START Material shown

-- ==== Sys2Proof/Laws/State.lean ====
section
/-! SUPPORT. One lemma per field per update of State: what each named update writes and what it leaves. -/

namespace Sys2Proof.Machine

variable (s : State)

@[simp] theorem State.setCoef_coef (c : Coefs) : (State.setCoef c s).coef = c := rfl
@[simp] theorem State.setCoef_adcP (c : Coefs) : (State.setCoef c s).adcP = s.adcP := rfl
@[simp] theorem State.setCoef_adcT (c : Coefs) : (State.setCoef c s).adcT = s.adcT := rfl
@[simp] theorem State.setCoef_adcH (c : Coefs) : (State.setCoef c s).adcH = s.adcH := rfl
@[simp] theorem State.setCoef_tFine (c : Coefs) : (State.setCoef c s).tFine = s.tFine := rfl
@[simp] theorem State.setCoef_tOut (c : Coefs) : (State.setCoef c s).tOut = s.tOut := rfl
@[simp] theorem State.setCoef_pOut (c : Coefs) : (State.setCoef c s).pOut = s.pOut := rfl
@[simp] theorem State.setCoef_hOut (c : Coefs) : (State.setCoef c s).hOut = s.hOut := rfl
@[simp] theorem State.setCoef_phase (c : Coefs) : (State.setCoef c s).phase = s.phase := rfl
@[simp] theorem State.setCoef_err (c : Coefs) : (State.setCoef c s).err = s.err := rfl
@[simp] theorem State.setCoef_waiting (c : Coefs) : (State.setCoef c s).waiting = s.waiting := rfl
@[simp] theorem State.setCoef_host (c : Coefs) : (State.setCoef c s).host = s.host := rfl
@[simp] theorem State.setCoef_transport (c : Coefs) : (State.setCoef c s).transport = s.transport := rfl
@[simp] theorem State.setCoef_reads (c : Coefs) : (State.setCoef c s).reads = s.reads := rfl
@[simp] theorem State.setCoef_hostData (c : Coefs) : (State.setCoef c s).hostData = s.hostData := rfl
@[simp] theorem State.setCoef_draws (c : Coefs) : (State.setCoef c s).draws = s.draws := rfl

@[simp] theorem State.setRaw_coef (p t : BitVec 20) (h : BitVec 16) : (State.setRaw p t h s).coef = s.coef := rfl
@[simp] theorem State.setRaw_adcP (p t : BitVec 20) (h : BitVec 16) : (State.setRaw p t h s).adcP = p := rfl
@[simp] theorem State.setRaw_adcT (p t : BitVec 20) (h : BitVec 16) : (State.setRaw p t h s).adcT = t := rfl
@[simp] theorem State.setRaw_adcH (p t : BitVec 20) (h : BitVec 16) : (State.setRaw p t h s).adcH = h := rfl
@[simp] theorem State.setRaw_tFine (p t : BitVec 20) (h : BitVec 16) : (State.setRaw p t h s).tFine = s.tFine := rfl
@[simp] theorem State.setRaw_tOut (p t : BitVec 20) (h : BitVec 16) : (State.setRaw p t h s).tOut = s.tOut := rfl
@[simp] theorem State.setRaw_pOut (p t : BitVec 20) (h : BitVec 16) : (State.setRaw p t h s).pOut = s.pOut := rfl
@[simp] theorem State.setRaw_hOut (p t : BitVec 20) (h : BitVec 16) : (State.setRaw p t h s).hOut = s.hOut := rfl
@[simp] theorem State.setRaw_phase (p t : BitVec 20) (h : BitVec 16) : (State.setRaw p t h s).phase = s.phase := rfl
@[simp] theorem State.setRaw_err (p t : BitVec 20) (h : BitVec 16) : (State.setRaw p t h s).err = s.err := rfl
@[simp] theorem State.setRaw_waiting (p t : BitVec 20) (h : BitVec 16) : (State.setRaw p t h s).waiting = s.waiting := rfl
@[simp] theorem State.setRaw_host (p t : BitVec 20) (h : BitVec 16) : (State.setRaw p t h s).host = s.host := rfl
@[simp] theorem State.setRaw_transport (p t : BitVec 20) (h : BitVec 16) : (State.setRaw p t h s).transport = s.transport := rfl
@[simp] theorem State.setRaw_reads (p t : BitVec 20) (h : BitVec 16) : (State.setRaw p t h s).reads = s.reads := rfl
@[simp] theorem State.setRaw_hostData (p t : BitVec 20) (h : BitVec 16) : (State.setRaw p t h s).hostData = s.hostData := rfl
@[simp] theorem State.setRaw_draws (p t : BitVec 20) (h : BitVec 16) : (State.setRaw p t h s).draws = s.draws := rfl

@[simp] theorem State.setTemp_coef (t tf : Int) : (State.setTemp t tf s).coef = s.coef := rfl
@[simp] theorem State.setTemp_adcP (t tf : Int) : (State.setTemp t tf s).adcP = s.adcP := rfl
@[simp] theorem State.setTemp_adcT (t tf : Int) : (State.setTemp t tf s).adcT = s.adcT := rfl
@[simp] theorem State.setTemp_adcH (t tf : Int) : (State.setTemp t tf s).adcH = s.adcH := rfl
@[simp] theorem State.setTemp_tFine (t tf : Int) : (State.setTemp t tf s).tFine = BitVec.ofInt 32 tf := rfl
@[simp] theorem State.setTemp_tOut (t tf : Int) : (State.setTemp t tf s).tOut = BitVec.ofInt 32 t := rfl
@[simp] theorem State.setTemp_pOut (t tf : Int) : (State.setTemp t tf s).pOut = s.pOut := rfl
@[simp] theorem State.setTemp_hOut (t tf : Int) : (State.setTemp t tf s).hOut = s.hOut := rfl
@[simp] theorem State.setTemp_phase (t tf : Int) : (State.setTemp t tf s).phase = s.phase := rfl
@[simp] theorem State.setTemp_err (t tf : Int) : (State.setTemp t tf s).err = s.err := rfl
@[simp] theorem State.setTemp_waiting (t tf : Int) : (State.setTemp t tf s).waiting = s.waiting := rfl
@[simp] theorem State.setTemp_host (t tf : Int) : (State.setTemp t tf s).host = s.host := rfl
@[simp] theorem State.setTemp_transport (t tf : Int) : (State.setTemp t tf s).transport = s.transport := rfl
@[simp] theorem State.setTemp_reads (t tf : Int) : (State.setTemp t tf s).reads = s.reads := rfl
@[simp] theorem State.setTemp_hostData (t tf : Int) : (State.setTemp t tf s).hostData = s.hostData := rfl
@[simp] theorem State.setTemp_draws (t tf : Int) : (State.setTemp t tf s).draws = s.draws := rfl

@[simp] theorem State.setPress_coef (p : Int) : (State.setPress p s).coef = s.coef := rfl
@[simp] theorem State.setPress_adcP (p : Int) : (State.setPress p s).adcP = s.adcP := rfl
@[simp] theorem State.setPress_adcT (p : Int) : (State.setPress p s).adcT = s.adcT := rfl
@[simp] theorem State.setPress_adcH (p : Int) : (State.setPress p s).adcH = s.adcH := rfl
@[simp] theorem State.setPress_tFine (p : Int) : (State.setPress p s).tFine = s.tFine := rfl
@[simp] theorem State.setPress_tOut (p : Int) : (State.setPress p s).tOut = s.tOut := rfl
@[simp] theorem State.setPress_pOut (p : Int) : (State.setPress p s).pOut = BitVec.ofInt 32 p := rfl
@[simp] theorem State.setPress_hOut (p : Int) : (State.setPress p s).hOut = s.hOut := rfl
@[simp] theorem State.setPress_phase (p : Int) : (State.setPress p s).phase = s.phase := rfl
@[simp] theorem State.setPress_err (p : Int) : (State.setPress p s).err = s.err := rfl
@[simp] theorem State.setPress_waiting (p : Int) : (State.setPress p s).waiting = s.waiting := rfl
@[simp] theorem State.setPress_host (p : Int) : (State.setPress p s).host = s.host := rfl
@[simp] theorem State.setPress_transport (p : Int) : (State.setPress p s).transport = s.transport := rfl
@[simp] theorem State.setPress_reads (p : Int) : (State.setPress p s).reads = s.reads := rfl
@[simp] theorem State.setPress_hostData (p : Int) : (State.setPress p s).hostData = s.hostData := rfl
@[simp] theorem State.setPress_draws (p : Int) : (State.setPress p s).draws = s.draws := rfl

@[simp] theorem State.setHum_coef (h : Int) : (State.setHum h s).coef = s.coef := rfl
@[simp] theorem State.setHum_adcP (h : Int) : (State.setHum h s).adcP = s.adcP := rfl
@[simp] theorem State.setHum_adcT (h : Int) : (State.setHum h s).adcT = s.adcT := rfl
@[simp] theorem State.setHum_adcH (h : Int) : (State.setHum h s).adcH = s.adcH := rfl
@[simp] theorem State.setHum_tFine (h : Int) : (State.setHum h s).tFine = s.tFine := rfl
@[simp] theorem State.setHum_tOut (h : Int) : (State.setHum h s).tOut = s.tOut := rfl
@[simp] theorem State.setHum_pOut (h : Int) : (State.setHum h s).pOut = s.pOut := rfl
@[simp] theorem State.setHum_hOut (h : Int) : (State.setHum h s).hOut = BitVec.ofInt 32 h := rfl
@[simp] theorem State.setHum_phase (h : Int) : (State.setHum h s).phase = s.phase := rfl
@[simp] theorem State.setHum_err (h : Int) : (State.setHum h s).err = s.err := rfl
@[simp] theorem State.setHum_waiting (h : Int) : (State.setHum h s).waiting = s.waiting := rfl
@[simp] theorem State.setHum_host (h : Int) : (State.setHum h s).host = s.host := rfl
@[simp] theorem State.setHum_transport (h : Int) : (State.setHum h s).transport = s.transport := rfl
@[simp] theorem State.setHum_reads (h : Int) : (State.setHum h s).reads = s.reads := rfl
@[simp] theorem State.setHum_hostData (h : Int) : (State.setHum h s).hostData = s.hostData := rfl
@[simp] theorem State.setHum_draws (h : Int) : (State.setHum h s).draws = s.draws := rfl

@[simp] theorem State.finish_coef (p : Phase) : (State.finish p s).coef = s.coef := rfl
@[simp] theorem State.finish_adcP (p : Phase) : (State.finish p s).adcP = s.adcP := rfl
@[simp] theorem State.finish_adcT (p : Phase) : (State.finish p s).adcT = s.adcT := rfl
@[simp] theorem State.finish_adcH (p : Phase) : (State.finish p s).adcH = s.adcH := rfl
@[simp] theorem State.finish_tFine (p : Phase) : (State.finish p s).tFine = s.tFine := rfl
@[simp] theorem State.finish_tOut (p : Phase) : (State.finish p s).tOut = s.tOut := rfl
@[simp] theorem State.finish_pOut (p : Phase) : (State.finish p s).pOut = s.pOut := rfl
@[simp] theorem State.finish_hOut (p : Phase) : (State.finish p s).hOut = s.hOut := rfl
@[simp] theorem State.finish_phase (p : Phase) : (State.finish p s).phase = p := rfl
@[simp] theorem State.finish_err (p : Phase) : (State.finish p s).err = .noError := rfl
@[simp] theorem State.finish_waiting (p : Phase) : (State.finish p s).waiting = s.waiting := rfl
@[simp] theorem State.finish_host (p : Phase) : (State.finish p s).host = s.host := rfl
@[simp] theorem State.finish_transport (p : Phase) : (State.finish p s).transport = s.transport := rfl
@[simp] theorem State.finish_reads (p : Phase) : (State.finish p s).reads = s.reads := rfl
@[simp] theorem State.finish_hostData (p : Phase) : (State.finish p s).hostData = s.hostData := rfl
@[simp] theorem State.finish_draws (p : Phase) : (State.finish p s).draws = s.draws := rfl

END Material shown

## [Work task]
Given the records above, restate word for word only the lines starting at the one with "h s).adcT = s.adcT := rfl" and ending at the one with "(State.setHum h s).pOut = s.pOut := rfl".

## [Result below]
@[simp] theorem State.setHum_adcT (h : Int) : (State.setHum h s).adcT = s.adcT := rfl
@[simp] theorem State.setHum_adcH (h : Int) : (State.setHum h s).adcH = s.adcH := rfl
@[simp] theorem State.setHum_tFine (h : Int) : (State.setHum h s).tFine = s.tFine := rfl
@[simp] theorem State.setHum_tOut (h : Int) : (State.setHum h s).tOut = s.tOut := rfl
@[simp] theorem State.setHum_pOut (h : Int) : (State.setHum h s).pOut = s.pOut := rfl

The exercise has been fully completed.